Annotations in Grafana: start/end of the experiment, config, final SLOs.

8) Observability during chaos

Exemplars: from p95/p99 to specific 'trace _ id'.
Логи: поля `experiment_id`, `fault_type`, `retry_attempt`, `degrade_mode=true`.
Traces: external calls are marked 'fault. injected = true ', retras/timeouts are visible.
Dashboards: "SLO-card," release/experiment compare, Payments/Game init/Queues.

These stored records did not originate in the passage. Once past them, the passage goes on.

-- ==== Sys2Proof/Machine/Display.lean ====
section
/-! DEFINITION. The display instructions (43_display.md). The order of reads, the bit order of a sprite byte and the
fault for set bits only are decision D11 (log 6). -/

namespace Sys2Proof.Machine

/-- CLS (R160). -/
def execCls (s : State) : Result := .next { s with display := Vector.replicate 32 (Vector.replicate 64 false) }

/-- A set sprite bit on column `col` and row `row`: off the grid a fault, else note a collision and flip the cell
(R161). -/
def drawPixel (col row : Nat) (s : State) : Result :=
  if h : col < 64 ∧ row < 32 then
    let lit := s.cell ⟨row, h.2⟩ ⟨col, h.1⟩
    .next ((if lit then s.setVF 1 else s).flipCell ⟨row, h.2⟩ ⟨col, h.1⟩)
  else raise (.displayOutOfBounds col row) s

/-- Pixel `c` of a sprite byte, counted from the left: bit `7 - c` (R161 (b)). -/
def spriteBit (b : Byte) (c : Nat) : Bool := b.getLsbD (7 - c)

/-- The pixels `cs` of one sprite row, left to right; an unset bit makes no access (R161 (c)). -/
def drawPixels (cx row : Nat) (b : Byte) : List Nat → State → Result
  | [], s => .next s
  | c :: cs, s =>
    andThen (if spriteBit b c then drawPixel (cx + c) row s else .next s) (drawPixels cx row b cs)

/-- The rows `rs` of a sprite at address `base`, top to bottom: read the byte, then place its eight pixels (R161). -/
def drawRows (cx cy base : Nat) : List Nat → State → Result
  | [], s => .next s
  | r :: rs, s =>
    andThen (memRead (base + r) s fun b => drawPixels cx (cy + r) b (List.range 8) s) (drawRows cx cy base rs)

/-- DRW Vx, Vy, n: the coordinates are read first, then `VF` is cleared, then the rows are drawn (R161 (a)). -/
def execDrw (x y : Reg) (n : Nat) (s : State) : Result :=
  drawRows (coordOperand s x) (coordOperand s y) (indexAddr s 0) (List.range n) (s.setVF 0)

end Sys2Proof.Machine
end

9) The specifics of iGaming: what to check first

1. Payments and TTW: PSP timeouts, route folback, idempotency.
2. Initialization of games: inaccessibility/slowness of studios, CDN failures.
3. Lead/bonus queues: lag growth, reprocessing.
4. Multi-region: zone failure/POP, change of leader, database replication.
5. Peaks: auto-scale, rate-limit, circuit-breaker, warm-up caches.
6. RG/Compliance: correct logging in case of failures, no PII in telemetry.

10) Governance

Calendar and windows: experiments outside of peak tournaments, coordination with business.
Роли: Experiment Lead, Observer (SRE), Business Rep; IM on the hotline.
Data policies: no PII in artifacts; WORM stores for auditing.
Legal boundaries: Exclude scenarios that violate SLA without agreement.

11) Game-day: script template

12) Typical finds and actions

Too aggressive retrays → storm requests → add timeouts/jitters/limits.
No outlier ejection → poison instance spoils p99 → enable culling.
Fragile migrations → read-only breaks the flow of → expand→migrate→contract + phicheflags.
The wrong HPA signal will → scale late → switch to RPS/lag metrics.
Cache common for versions → rollbacks spoil data → version keys.

13) Chaos practice maturity checklist

1. Steady-state and SLO are described, dashboards are ready.
2. Experiments as code, review/audit in Git.
3. Guardrails/abort automated (Alertmanager/ChatOps).
4. Observability: exemplars, trace/log correlation, annotations.
5. Game-day quarterly, scenarios cover payments/games/queues/multi-region.
6. Post-experimental action items are part of the sprint plan; performance monitoring.
7. Retray/timeout/circuit-breaker threshold policies in config repo.
8. Security/PII policies enforced, artifacts without sensitive data.
9. Auto-remediation by SLO (rollback/scale/reroute) tested chaos.
10. Process metrics:% completed without abort, MTTR on exercise, class incident reduction.

14) Anti-patterns

"Breaking everything in the prod" without SLO/guardrails/observability.
Experiments without hypotheses and measurable targets.
Big blast radius on first launch.
Retrays without timeouts/jitter → cascaded fault tolerance.
Chaos instead of prevention: treat symptoms, ignore root causes.
Absence of RCA/action items after exercise.
Experiments during peak hours without business approval.

Summary

Chaos engineering is a methodical proof of resilience: you reproduce real failures in advance, measure the impact on SLO and business metrics, and strengthen architecture - from retrays and circuit-breaker to multi-regional orchestration and auto-remediation. With regular game-day and guardrails discipline, the iGaming platform retains p95/p99, conversion and TTW even during the hottest periods.